* **Exercise requirements**:
Write out, word for word, every line in the data below from the one containing "def Agent.onVc (a" to the one containing "def Agent.onLane (a", both of them included.
[[ Excerpted records, beginning ]]
-- ==== Sys2Proof/Machine/AgLink.lean ====
section
/-! DEFINITION. Links of an agent: credits and XOFF, lanes and link death, hellos, link reports, time symbols, calibration and checker self-tests (R193, R205, R210, R211, R224, R278, R306, R307, R384, R385). -/

namespace Sys2Proof.Machine

/-- Runs an operation on a link of an agent out of reset. -/
def onLink (s : State) (id link : Nat) (act : Agent → Link → State) : State :=
  onLive s id fun a => if 16 ≤ link then s else act a (a.link link)

/-- Changes one virtual channel of a link. -/
def Agent.onVc (a : Agent) (n vc : Nat) (f : LinkVc → LinkVc) : Agent :=
  a.onLink n fun l => { l with vcs := l.vcs.set vc (f (l.vc vc)) }

/-- Changes one lane of a link. -/
def Agent.onLane (a : Agent) (n k : Nat) (f : Lane → Lane) : Agent :=
  a.onLink n fun l => { l with lanes := l.lanes.set k (f (l.lane k)) }

/-! Link reports (R224, Table 7.2). -/

/-- AG_NBR_n (Table 7.8). -/
def Link.nbrWord (l : Link) : Word := at_ (l.nbrLink % 16) 60 ||| b1 l.nbrValid 59 ||| at_ (l.nbr % 2 ^ 56) 0

/-- Lowest margin of the lanes in use. -/
def Link.margin (l : Link) : Nat := ((List.range 4).filter fun k => (l.lane k).inUse).foldl (fun m k => Nat.min m (l.lane k).margin) 15

/-- The body of LINK_REPORT. -/
def reportBody (a : Agent) : List Byte :=
  (List.range 16).flatMap fun n =>
    let l := a.link n
    wordBytes l.nbrWord ++ wordBytes (at_ l.inUse 0 ||| at_ l.margin 8)

/-- A table set has been installed: some port of the bank is in use. -/
def bankInstalled (b : Bank) : Bool := (List.range 8).any fun p => (Bank.word b 4 p 0).getLsbD 20

/-- Sends LINK_REPORT: on the ordinary network, and once a table set is installed on the tensor network where the ordinary one does not reach (R15, R224). -/
def sendReport (s : State) (id : Nat) : State :=
  match s.agents.get id with
  | none => s
  | some a =>
    let net := if bankInstalled a.bank then agentNet s id .ordinary else .ordinary
    (agentMgmt s id net 0 0x0022 0 0 0 (reportBody a)).onAgent id fun x => { x with reportDue := false, reportAt := some s.now }

/-- A change of AG_NBR_n or of a lane count: an assigned agent reports, at most once per 10 ms (R224). -/
def linkChanged (s : State) (id : Nat) : State :=
  match s.agents.get id with
  | none => s
  | some a =>
    let soon : Bool := match a.reportAt with
      | none => false
      | some t => decide (s.now < t + 10000000)
    if !a.assigned then s
    else if soon then s.onAgent id fun x => { x with reportDue := true }
    else sendReport s id

/-- LINK_REPORT_HOLDOFF: the 10 ms limit has ended. -/
def execLinkReportHoldoff (agent : Nat) (s : State) : Ans :=
  .next (onLive s agent fun a => if a.reportDue && a.assigned then sendReport s agent else s)

/-! Lanes and link death (R26, R28, R33, R205). -/

/-- LANES of every port (Table 6.13). -/
def Agent.refreshLanes (a : Agent) : Agent :=
  (List.range 8).foldl (fun x p =>
    let v := (List.range 16).foldl (fun w n => if a.countPort n = p then w ||| at_ (a.link n).inUse (4 * n) else w) (0 : Word)
    x.setCount p 20 v) a

/-- The logical port of a link. -/
def Agent.portOf (a : Agent) (n : Nat) : Option Nat := (List.range 8).find? fun p => (a.portLinks p).contains n

/-- A link is driven: before a table set is installed every cabled link is; then those of a port and the quay link are, by the staged tables while an installation holds the agent. The neighbour's end of a quay link is not (R27, R29, R34). -/
def Agent.driven (a : Agent) (n : Nat) : Bool :=
  let b := if a.ts.st = .held then a.stage else a.bank
  let w5 := Bank.word b 6 0 5
  !bankInstalled b || (w5.getLsbD 20 && fld w5 19 16 == n) ||
    (List.range 8).any fun p => (Bank.word b 4 p 0).getLsbD 20 && (Bank.word b 4 p 0).getLsbD n

/-- A link and its lanes go out of use. -/
def Link.down (l : Link) : Link := { l with live := false, lanes := l.lanes.mapVals fun _ k => { k with inUse := false } }

/-- A port whose last link has died is dead; its detour is not yet applied (R33, R207). -/
def Agent.portDeath (a : Agent) (n : Nat) : Agent :=
  match a.portOf n with
  | none => a
  | some p =>
    if a.portLive p then a
    else
      let m := BitVec.ofNat 8 (2 ^ p)
      { a with deadPorts := a.deadPorts ||| m, detoured := a.detoured &&& ~~~m, noDetour := a.noDetour &&& ~~~m }

/-- The packets at a link that have not started, by virtual channel: those partly sent are lost (R207). -/
def OutQ.whole (o : OutQ) : List Queued := o.q.flatMap fun v => v.2.filter fun q => q.left == q.flits

/-- What waited at a dead link goes on: on its port's live links by the hash, or by the way that its header now has, which for a dead port is the wait for its detour (R32, R33, R207). -/
def requeue (s : State) (id n : Nat) (o : OutQ) : State :=
  o.whole.foldl (fun t q => release t id q) (s.onAgent id fun a => { a with outq := a.outq.del n })

/-- A link dies: LINK_DOWN, LINK_DEAD and, with its last link, its port's death; what waited there goes on. A link that is not driven counts as neither live nor dead and ends without a record (R33, R34, R205). -/
def killLink (s : State) (id n : Nat) : State :=
  match s.agents.get id with
  | none => s
  | some a =>
    if !(a.link n).live then s
    else
      let o := a.outq.getD n {}
      let down (x : Agent) : Agent := x.onLink n Link.down
      if !a.driven n then requeue (linkChanged (s.onAgent id fun x => (down x).refreshLanes) id) id n o
      else
        let s := s.onAgent id fun x => (((down x).bump (x.countPort n) 36).refreshLanes).portDeath n
        let s := s.emits ((((List.range 4).filter fun k => ((a.link n).lane k).inUse).map fun k => Out.laneDrop id n k) ++ [Out.linkDown id n])
        requeue (linkChanged (agentFault s id (0x010 + n) 0x101 .degraded) id) id n o

/-- Lanes of one link are dropped in one change: a LANE_DROP, or the link's death when none is left; a link that is not driven has no record (R28, R34, R205). -/
def dropLanes (s : State) (id n : Nat) (lanes : List Nat) : State :=
  match s.agents.get id with
  | none => s
  | some a =>
    let hit := lanes.filter fun k => ((a.link n).lane k).inUse
    if hit = [] ∨ !(a.link n).live then s
    else if hit.length = (a.link n).inUse then killLink s id n
    else if !a.driven n then s.onAgent id fun x => (hit.foldl (fun y k => y.onLane n k fun l => { l with inUse := false }) x).refreshLanes
    else
      let s := s.onAgent id fun x =>
        ((hit.foldl (fun y k => y.onLane n k fun l => { l with inUse := false }) x).bump (x.countPort n) 21 hit.length).refreshLanes
      let mask := hit.foldl (fun w k => w ||| at_ 1 k) (0 : Word)
      let lost : Rec := { unit := BitVec.ofNat 12 (0x010 + n), kind := 0x100, cls := .corrected, count := hit.length
                          detail0 := (Config.openDetail 0x100 0 s.nonce [] &&& ~~~15) ||| mask, detail1 := Config.openDetail 0x100 1 s.nonce [] }
      linkChanged ((agentPost s id lost).emits (hit.map fun k => Out.laneDrop id n k)) id

/-- A link is up at its full width: its lanes, credits and buffers start anew, its port is live, and MARGIN_MIN starts with the port's first link (R27, R210, R217). -/
def Agent.linkUp (a : Agent) (n : Nat) : Agent :=
  let a := a.onLink n fun l =>
    { l with live := true, lanes := (List.range 4).map fun k => (k, { inUse := true })
             vcs := (List.range 6).map fun v => (v, { credits := (l.vc v).depth, depth := (l.vc v).depth, free := a.hc.depths.getD v 0 }) }
  let p := a.countPort n
  let a := if a.marginOn.getLsbD p then a else { a with marginOn := a.marginOn ||| BitVec.ofNat 8 (2 ^ p) }.setCount p 24 15
  let a := match a.portOf n with
    | none => a
    | some q => { a with deadPorts := a.deadPorts &&& ~~~BitVec.ofNat 8 (2 ^ q), detoured := a.detoured &&& ~~~BitVec.ofNat 8 (2 ^ q) }
  a.refreshLanes

/-- A link is trained: it is up, and its hello goes out with the depths of the own receive buffers (R27, R210, R224). -/
def trainLink (s : State) (id n : Nat) : State :=
  match s.agents.get id with
  | none => s
  | some a => linkChanged ((s.onAgent id fun x => x.linkUp n).emit (.hello id n a.hc.depths)) id

/-- CODEWORD_END: a lane's codeword ends with its count of corrected symbols, 31 for uncorrectable. -/
def execCodewordEnd (agent link lane symbols : Nat) (s : State) : Ans :=
  .next (onLink s agent link fun a _ =>
    if 4 ≤ lane then s
    else if symbols ≤ 15 then
      s.onAgent agent fun x =>
        (x.onLane link lane fun l => { l with most := Nat.max l.most symbols }).bump (a.countPort link) 22 (if symbols = 0 then 0 else 1)
    else if symbols = 31 then
      s.onAgent agent fun x => (x.onLane link lane fun l => { l with unc := true }).bump (a.countPort link) 23
    else s)

/-- The lane after its window, and whether the window drops it (R205). -/
def Lane.window (l : Lane) (dropMargin : Nat) : Lane × Bool :=
  let margin := 15 - l.most
  let low := if margin < dropMargin then l.low + 1 else 0
  ({ l with margin := margin, low := low, most := 0, unc := false, uncPrev := l.unc }, decide (3 ≤ low) || (l.unc && l.uncPrev))

/-- MARGIN_WINDOW: a 1 ms window ends on every link; lanes that meet the conditions are dropped, each link's in one change. -/
def execMarginWindow (agent : Nat) (s : State) : Ans :=
  .next (onLive s agent fun a =>
    let dm := fld (a.param 5) 3 0
    (List.range 16).foldl (fun t n =>
      if !(a.link n).live then t
      else
        let used := (List.range 4).filter fun k => ((a.link n).lane k).inUse
        let drops := used.filter fun k => (((a.link n).lane k).window dm).2
        let t := t.onAgent agent fun x => used.foldl (fun y k => y.onLane n k fun l => (l.window dm).1) x
        let low := used.foldl (fun m k => Nat.min m (15 - ((a.link n).lane k).most)) 15
        let t := t.onAgent agent fun x =>
          if low < (x.count (x.countPort n) 24).toNat then x.setCount (x.countPort n) 24 (BitVec.ofNat 64 low) else x
        dropLanes t agent n drops) s)

/-- CODEWORD_TIMEOUT: no valid codeword for 2 µs on the lanes of a mask of one link. -/
def execCodewordTimeout (agent link : Nat) (lanes : BitVec 4) (s : State) : Ans :=
  .next (onLink s agent link fun _ _ => dropLanes s agent link ((List.range 4).filter fun k => lanes.getLsbD k))

/-- LINK_DOWN: it arrives from the far end, and the link is declared dead. -/
def execLinkDown (agent link : Nat) (s : State) : Ans :=
  .next (onLink s agent link fun _ _ => killLink s agent link)

/-- KEEPALIVE: a lane without a flit for 500 ns sends a keepalive codeword. -/
def execKeepalive (agent link lane : Nat) (s : State) : Ans :=
  .next (onLink s agent link fun _ l => if l.live && (l.lane lane).inUse then s.emit (.keepalive agent link lane) else s)

/-- A link that is down may be trained: no job runs over it, since the agent is in no island, or an installation holds it, or the link is the quay link or not yet driven (R27). -/
def Agent.mayTrain (a : Agent) (n : Nat) : Bool :=
  a.handle == 0 || a.ts.st == .held || a.ts.st == .committed || a.isQuay n || !a.driven n

/-- LINK_HELLO: the neighbour's identity and link are recorded, with the credits that its receive buffers advertise; a link that was down has trained with it, where a training is allowed (R27, R210, R224; log 191). -/
def execLinkHello (agent link nbr nbrLink : Nat) (depths : List Nat) (s : State) : Ans :=
  .next (onLink s agent link fun a l =>
    if !l.live ∧ !a.mayTrain link then s
    else
      let s := if l.live then s else trainLink s agent link
      let s := s.onAgent agent fun x => x.onLink link fun l =>
        { l with nbrValid := true, nbr := nbr % 2 ^ 56, nbrLink := nbrLink % 16
                 vcs := (List.range 6).map fun v => (v, { l.vc v with depth := depths.getD v 0, credits := depths.getD v 0, sent := 0 }) }
      linkChanged s agent)

/-! Flits (R193, R210, R211). -/

/-- A flit may start on a virtual channel: a credit in regime A, no XOFF in regime B. -/
def Agent.vcOpen (a : Agent) (l : Link) (vc : Nat) : Bool := if a.regimeB then !(l.vc vc).stopped else decide (0 < (l.vc vc).credits)

/-- Flits wait on a virtual channel of an output. -/
def OutQ.waits (o : OutQ) (vc : Nat) : Bool := o.q.getD vc [] != []

/-- The service order of R193 lets a virtual channel go now. -/
def Agent.mayServe (a : Agent) (l : Link) (o : OutQ) (vc : Nat) : Bool :=
  let ready (v : Nat) : Bool := o.waits v && a.vcOpen l v
  if vcPair vc = 1 then true
  else if ready 2 || ready 3 then false
  else match o.mid with
    | some m => m == vc || !ready m
    | none =>
      let other := if vcPair vc = 0 then [4, 5] else [0, 1]
      o.last != vcPair vc || !other.any ready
[[ Excerpted records, end ]]
* **Answer**:
def Agent.onVc (a : Agent) (n vc : Nat) (f : LinkVc → LinkVc) : Agent :=
  a.onLink n fun l => { l with vcs := l.vcs.set vc (f (l.vc vc)) }

/-- Changes one lane of a link. -/
def Agent.onLane (a : Agent) (n k : Nat) (f : Lane → Lane) : Agent :=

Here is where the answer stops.